Aim of the exercise: From the listing below, set down exactly the lines between the one holding "def Obligations.NearAccesses : Prop" and the one holding "until its data", inclusive. No other line is wanted.

═══ Task input

/-- Taking a trap outside service mode and outside a debug stop, with no work outstanding and a free migration slot (R201, R202, R207,
R210): FAULT, FADDR and the PC stand in the slot's image, and the core is free. That the lowest free slot is taken is log entry 20. A trap
inside a service task faults its device with the cause, and nothing is saved (R208). ERET in service mode, once its counters are zero and
its stores are drained (R209, R309): the context under service leaves its migration slot with the registers the image holds, on its way to
its home core; and the service task ends. (The step of the way home is log entry 20, the image's word for a BREAK taken at the context's
own PC or block log entry 8.) -/
def Obligations.TrapEntryAndReturn : Prop := Sys2Proof.Part.TrapEntry ∧ Sys2Proof.Part.ServiceTrap ∧ Sys2Proof.Part.EretReturns

/-- LD and LDV of near bytes with no ordering (R152, R255, R262, R323, R326): the value is the bytes at the address, and nothing but D,
WARN, the prefix and the PC changes. Fallbacks set their WARN bits. ST and STV of near bytes with no ordering (R152, R255, R262, R357,
R359): the low bytes of D are stored at the address, and nothing but memory, WARN, the prefix and the PC changes. -/
def Obligations.NearAccesses : Prop := Sys2Proof.Part.NearLoads ∧ Sys2Proof.Part.NearStores

/-- The frame of a near store (R119): the bytes lie at the address upwards, wrapping within its 1 MiB slot, and every other byte of near
memory reads as before. Outside the observation block. The observation block (R239): a store to a field that hardware owns is discarded,
PRBASE and TRBASE restart their heads, and no other byte changes. -/
def Obligations.StoredBytes : Prop := Sys2Proof.Part.StoredBytes ∧ Sys2Proof.Part.ObservationStores

/-- Far accesses without an ordering (R71, R323, R326, R357, R359): a load into a register is outstanding, counted in LD, until its data
arrives; a store is counted in ST until it drains; the register and the memory are unchanged meanwhile. That a load's data is read when it
issues is log entry 7, that a load into a stream puts its element there at issue log entry 7 too. Earlier reads of the same words that an
MMA or a gather has still to make come first (R148). Outstanding far work arrives in order (R71): the oldest load's bytes reach their
destination, its flags enter FPF and LD falls; the oldest store's bytes reach the quarry and ST falls, but a granule that fails its check
takes none and the task gets a machine check (R128). Atomics on far words (R146, R287, R302): they run at the quarry port past the far
cache and drop the tile's line; the old value is outstanding, counted in LD, unless the function acquires; an ordering sets WARN.ORDER and
is performed as a plain one (R152). No granule of the word fails its check. That the memory is read and written when the ATOM issues is
log entry 7. -/
def Obligations.FarAccesses : Prop := Sys2Proof.Part.FarAccesses ∧ Sys2Proof.Part.FarWorkArrives ∧ Sys2Proof.Part.FarAtomics

/-- Ordered accesses of near words (R145, R152, R156, R157, R284, R345): the address is a multiple of the size; a release waits for its
drain, an acquire ends with the invalidation of its bindings, a lock bit is taken before the read and given back after the write. LD and
ST carry their orderings when the size is at most 8. Reads of the same words that an MMA or a gather of the task has still to make come
before a load (R148). A release (R156): it waits while a queued grammar operation has still to write, and when it completes no far store,
no pushed element of an output stream, no load, no matrix operation and no gather of the task is outstanding (R336, R349). That the drain
is one step is log entry 9. Lock bits (R145): a held bit makes LD.LOCK wait, a free one is taken for the core and mark; UNLOCK by the
holder clears it, by anyone else it sets WARN.COMBO and clears nothing. That the holder's own LOCK waits too is log entry 14. -/
def Obligations.OrderedAccesses : Prop := Sys2Proof.Part.OrderedAccesses ∧ Sys2Proof.Part.Releases ∧ Sys2Proof.Part.LockBits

══════

Your solution:
def Obligations.NearAccesses : Prop := Sys2Proof.Part.NearLoads ∧ Sys2Proof.Part.NearStores

/-- The frame of a near store (R119): the bytes lie at the address upwards, wrapping within its 1 MiB slot, and every other byte of near
memory reads as before. Outside the observation block. The observation block (R239): a store to a field that hardware owns is discarded,
PRBASE and TRBASE restart their heads, and no other byte changes. -/
def Obligations.StoredBytes : Prop := Sys2Proof.Part.StoredBytes ∧ Sys2Proof.Part.ObservationStores

/-- Far accesses without an ordering (R71, R323, R326, R357, R359): a load into a register is outstanding, counted in LD, until its data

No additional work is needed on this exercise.